Lo vi mientras iba hacia la cocina. Estaba observándome a través de la ventana de la puerta principal. No lo podía ver claramente por la oscuridad, pero sabía que me estaba mirando y que llevaba una máscara de payaso. No había tocado ni el timbre ni la puerta, no había hecho ni el más mínimo ruido al acercarse ni había pronunciado palabra alguna, simplemente apareció del otro lado de la puerta y se dedicó a observar.
—¿Se le ofrece algo? —le pregunté alzando la voz.
No hubo ninguna respuesta, solo se quedaba ahí observando con su máscara sonriente de payaso.
Le repetí la pregunta, pero nuevamente no hubo respuesta. Para este punto ya me estaba asustando. Algo en su semblante me parecía muy perturbador, su mirada vacía sin y esa boba sonrisa me daban escalofríos.
Una voz en mi cerebro me decía que algo no estaba bien sobre ese sujeto, me decía que era peligroso.
—¡¿Que es lo que quiere?! —pregunté ahora gritando.
Algo no estaba bien. Un instinto de supervivencia en mi interior me advertía a gritos del peligro, un peligro que no terminaba de comprender, pero que sentía muy real.
Le grité que se largase de mi casa, le amenacé con que llamaría a la policía, pero el payaso no se inmutó.
El terror me estaba dominando, no sabía exactamente a qué le tenía tanto miedo, solo sabía que corría un enorme peligro. Sabía que quería hacerme daño. Quería hacerle daño a mi esposa, a mi hijo, quería asesinarnos a todos y por supuesto que no lo iba a permitir.
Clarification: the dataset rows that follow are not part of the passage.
-- ==== Sys2Proof/Machine/Queues.lean ====
section
/-! DEFINITION. Architected queues (R319-R340, R431): the home controllers' queue tables, enqueue and dequeue with parking and
grants, queue control, shadows of queues on the other module, and the words that use them. -/

namespace Sys2Proof.Machine

/-! ### Memory as a home controller reads and writes it (R325) -/

/-- Tenant that a structure is known by: its space's, or 0 in the reflex store. -/
def State.keyTenant (s : State) (sp : Nat) : Nat := if sp = spaceOnChip then 0 else spaceTenant (s.spaceEntry sp)

/-- Offset in the reflex store of `n` bytes at `ea`. -/
def reflexOff (ea n : Nat) : Option Nat :=
  match window ea with
  | some (.rstore off) => if off + n ≤ 0x2000000 then some off else none
  | _ => none

/-- Read `n` bytes of a space for `tenant`; nothing where the translation fails. -/
def State.rdStore (s : State) (sp tenant ea n : Nat) : Option (List Byte × State) :=
  if sp = spaceOnChip then (reflexOff ea n).map fun off => ((s.rdReflex off n).1, s)
  else if !isLocal sp || onChip ea || !s.spaceOk sp tenant then none
  else match s.rdVirtual sp ea (sectorFuel n) n with
    | .ok (l, _, s) => some (l, s)
    | .error _ => none

/-- Write bytes of a space for `tenant`. -/
def State.wrStore (s : State) (sp tenant ea : Nat) (l : List Byte) : Option State :=
  if sp = spaceOnChip then (reflexOff ea l.length).map fun off => s.wrReflex off l []
  else if !isLocal sp || onChip ea || !s.spaceOk sp tenant then none
  else match s.wrVirtual sp ea (sectorFuel l.length) l with
    | .ok s => some s
    | .error _ => none

/-- Every page of the range is valid, writable and pinned (R325, R333, R343). -/
def State.pinnedRange (s : State) (sp tenant ea n : Nat) : Bool :=
  if sp = spaceOnChip then (reflexOff ea n).isSome
  else isLocal sp && !onChip ea && s.spaceOk sp tenant &&
    (List.range ((ea + n + 0xFFFF) / 0x10000 - ea / 0x10000)).all fun i => match s.leafOf sp ((ea / 0x10000 + i) * 0x10000) with
      | some t => t.wr && t.pinned
      | none => false

/-- A home controller's line of memory: written without touching an active image of it. -/
def State.pokeLine (s : State) (sp tenant ea : Nat) (l : List Byte) : State := (s.wrStore sp tenant ea l).getD s

/-! ### The checks of R323 -/

/-- Limits of a QCB's fields that no operation changes. -/
def Queue.staticOk (q : Queue) : Bool :=
  let fl := q.flags.toNat
  2 ≤ q.capacity && q.capacity ≤ 2 ^ 24 && q.elem % 8 == 0 && 8 ≤ q.elem && q.elem ≤ 256 &&
  bits fl 0 3 ≤ 4 && (!q.multi || bits fl 0 3 == 4) && bits fl 8 8 == 0 &&
  q.base % 8 == 0 && q.base + q.capacity * q.elem ≤ 2 ^ 64 &&
  (if q.space = spaceOnChip then (reflexOff q.base (q.capacity * q.elem)).isSome
   else !onChip q.base && !onChip (q.base + q.capacity * q.elem - 1))

/-- Head, tail, free and credits fit together. -/
def Queue.countsOk (q : Queue) : Bool :=
  q.head < q.capacity && q.tail < q.capacity && q.free + q.credits ≤ q.capacity && q.tail == (q.head + q.occupied) % q.capacity

/-- What else holds of a QCB read from memory. -/
def imageOk (q : Queue) (l : List Byte) : Bool :=
  let n := ofBytes l
  (crc32c (l.take 60)).toNat == bits n 480 32 && bits n 176 16 == 0 && bits n 352 128 == 0 && bits n 256 64 == 0 && (q.credits == 0 || q.multi)

/-- Why an operation on a queue does not perform. -/
inductive QStop where
  | poisoned (s : State) | corrupt (s : State) | table

/-! ### Queue tables (R320) -/

/-- The entry of a queue. -/
def Home.queue? (x : Home) (qcb sp tenant : Nat) : Option Queue :=
  x.queues.find? fun q => q.qcb == qcb && q.space == sp && q.tenant == tenant

def Home.without (x : Home) (q : Queue) : Home :=
  { x with queues := x.queues.filter fun o => !(o.qcb == q.qcb && o.space == q.space && o.tenant == q.tenant) }

/-- Write an entry of the table, most recently used. -/
def State.setQueue (s : State) (h : Nat) (q : Queue) : State :=
  let i := s.fresh
  i.2.modHome h fun x => { x.without q with queues := { q with used := i.1 } :: (x.without q).queues }

/-- Deactivate: the structure goes back to memory with its check recomputed (R320). -/
def State.retire (s : State) (h : Nat) (q : Queue) : State :=
  let s := s.modHome h fun x => x.without q
  if q.shadow then s else s.pokeLine q.space q.tenant q.qcb q.written

/-- The entry stays in its table: a waiter is parked, credits are lent, or for a shadow held, or an enqueue has crossed (R320, R339). -/
def Queue.held (q : Queue) : Bool :=
  !q.producers.isEmpty || !q.consumers.isEmpty || q.credits != 0 || (q.shadow && (q.free != 0 || !q.crossing.isEmpty))

/-- Make room for one more entry: the least recently used that is not held goes; nothing when all are held. -/
def State.roomQueue (s : State) (h : Nat) : Option State :=
  let l := (s.home h).queues
  if l.length < 64 then some s
  else match (l.filter fun q => !q.held).reverse with
    | q :: _ => some (s.retire h q)
    | [] => none

/-- Activation invalidates the L0 copies of the line (R320). -/
def State.insertQueue (s : State) (h : Nat) (q : Queue) : State := (s.dropL0 q.space (q.qcb / 64) fun _ => true).setQueue h q

def Queue.poison (q : Queue) : Queue := { q with flags := q.flags ||| 0x10#16 }

/-- The queue as it is activated from a line `l` that fails R323: POISONED, and its image the line's with a valid check (R324). -/
def Queue.spoiled (q : Queue) (l : List Byte) : Queue :=
  let l := (l.take 18) ++ toBytes 2 q.poison.flags.toNat ++ (l.take 60).drop 20
  { q.poison with stored := some (l ++ toBytes 4 (crc32c l).toNat) }

/-- Space of a queue's storage: a structure in the reflex store keeps it there (R325). -/
def Queue.storeSpace (q : Queue) : Nat := if q.space = spaceOnChip then spaceOnChip else q.baseSpace

/-- A MULTI queue's QCB and storage go to the spare whole: when it is activated or initialised, and when this module becomes the
active one (R405, R409). -/
def State.mirrorWhole (s : State) (h : Nat) (q : Queue) : State :=
  if !q.multi || q.shadow || !s.front.mirroring || !s.front.active then s
  else match s.rdStore q.storeSpace q.tenant q.base (q.capacity * q.elem) with
    | some (l, s) => s.mirrorOut (.queue h q.qcb q.space q.tenant q.written l)
    | none => s

/-- Slots that the home now lends to the other module (R339). -/
def Queue.lending (q : Queue) : Nat :=
  if q.multi && !q.shadow && q.credits * 4 < q.capacity then min q.free (q.capacity / 2 - q.credits) else 0

/-- Lend the credits that are due, while the link is up: the queue then, and the credit message. -/
def State.lendDue (s : State) (q : Queue) : Queue × State :=
  let n := if s.front.linkUp then q.lending else 0
  if n = 0 then (q, s) else ({ q with free := q.free - n, credits := q.credits + n }, s.sayPeer (.credits q.qcb q.space n))

/-- The active queue that an operation names, after the checks of R323; every use counts for the choice of R320. A MULTI queue that
becomes active lends the credits that are due (R339). -/
def State.activate (s : State) (h qcb sp : Nat) : Except QStop (Queue × State) :=
  let ten := s.keyTenant sp
  match (s.home h).queue? qcb sp ten with
  | some q =>
    if q.poisoned then .error (.poisoned (s.setQueue h q))
    else if q.staticOk && q.countsOk then .ok (q, s.setQueue h q)
    else .error (.corrupt (s.setQueue h q.poison))
  | none => match s.rdStore sp ten qcb 64 with
    | none => .error (.corrupt s)
    | some (l, s) =>
      let q := queueOf qcb sp ten l
      if q.poisoned then .error (.poisoned s)
      else
        let good := imageOk q l && q.staticOk && q.countsOk
        match s.roomQueue h with
        | none => .error .table
        | some s =>
          if good then
            let r := s.lendDue q
            .ok (r.1, (r.2.insertQueue h r.1).mirrorWhole h r.1)
          else
            let bad := (l.take 18) ++ toBytes 2 q.poison.flags.toNat ++ l.drop 20
            .error (.corrupt ((s.pokeLine sp ten qcb bad).insertQueue h (q.spoiled l)))

/-! ### Replies and grants (R330, R405) -/

/-- A reply or grant leaves the home; on a mirrored queue it waits for the spare's acknowledgement (R405). -/
def State.leave (s : State) (mirrored : Bool) (delay : Nat) (e : Event) : State :=
  if mirrored && s.front.mirroring && s.front.active then
    s.modFront fun f => { f with mirrorWait := f.mirrorWait ++ [(f.mirrorSeq, e)] }
  else s.post delay e

/-- Fabric cycles from a home to a core. -/
def homeLeg (h c : Nat) : Nat := cyc (6 + 2 * hopsHome (clusterOf c) h)

/-- The reply to operation `id`. -/
def State.replyOp (s : State) (id : Nat) (mirrored : Bool) (r : Reply) : State :=
  match mget s.qops id with
  | some o => ({ s with qops := mset s.qops id { o with reply := some r } } : State).leave mirrored (homeLeg o.home o.core) (.homeControllerReply id none)
  | none => s

/-- Records of the home and of its service core (R330). -/
def Home.waiters (x : Home) : Nat := x.queues.foldl (fun n q => n + q.producers.length + q.consumers.length) 0

/-- First byte of the table of further waiter records: in pinned DRAM pages at the end of DRAM that firmware sets aside for the
cluster (DESIGN CHOICE of the pages, notes/assumptions/52.md), or in reflex-store regions 478-495 (R330). -/
def waiterTable (h : Nat) : Nat := if h = 32 then 478 * 0x10000 else 2 ^ 37 - (32 - h) * 0x120000

/-- The 288-byte record of R330: ticket, core, bank and payload descriptor in 32 bytes, and the payload in 256. -/
def Waiter.record (w : Waiter) : List Byte :=
  toBytes 4 w.ticket ++ toBytes 2 w.core ++ toBytes 2 w.bank ++ toBytes 8 w.desc.toNat ++ toBytes 16 0 ++
  w.data ++ toBytes (256 - w.data.length) 0

/-- The service core writes a further waiter record at place `n` of its table (R330). -/
def State.writeWaiter (s : State) (h n : Nat) (w : Waiter) : State :=
  let a := waiterTable h + 288 * n
  if h = 32 then { s with reflexStore := s.reflexStore.write a w.record [] }
  else (List.range 9).foldl (fun s i => s.pokeDram (a + 32 * i) 0 ((w.record.drop (32 * i)).take 32) []) s

/-- A waiter record is given up: the oldest of the service core's returns. -/
def State.freeRecordOf (s : State) (h ticket : Nat) : State :=
  let s := s.modHome h fun x => { x with spilled := mdel x.spilled ticket }
  if (s.home h).spilled.isEmpty then s else s.post (cyc 8) (.waiterRecordReturn h)

/-- Wake a waiter. -/
def State.grantTo1 (s : State) (h : Nat) (q : Queue) (w : Waiter) (consumer : Bool) (status : Nat) (data : List Byte) : State :=
  (s.freeRecordOf h w.ticket).leave q.multi (homeLeg h w.core)
    (.queueGrant { who := w.who, core := w.core, ticket := w.ticket, consumer := consumer, status := status, desc := w.desc, data := data })

/-- Wake every waiter of a queue, producers before consumers (R335, R336). -/
def State.wakeAll (s : State) (h : Nat) (q : Queue) (status : Nat) : State :=
  let s := q.producers.foldl (fun s w => s.grantTo1 h q w false status []) s
  q.consumers.foldl (fun s w => s.grantTo1 h q w true status []) s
Fue entonces cuando tomé mi revolver de uno de los cajones y le apunté al payaso.
—¡LARGO DE AQUÍ! ¡LÁRGATE O TE DISPARO HIJO DE PERRA!
Pero el payaso no hizo nada. Abrí fuego y en un instante el cristal de la puerta explotó y un amasijo de sangre salpicó por todos lados.
Corrí y abrí la puerta para ver lo que había hecho y lo que más me asustó no fue el cadáver de mi hijo sobre un charco de sangre, lo que me asustó fue que no había ninguna máscara de payaso.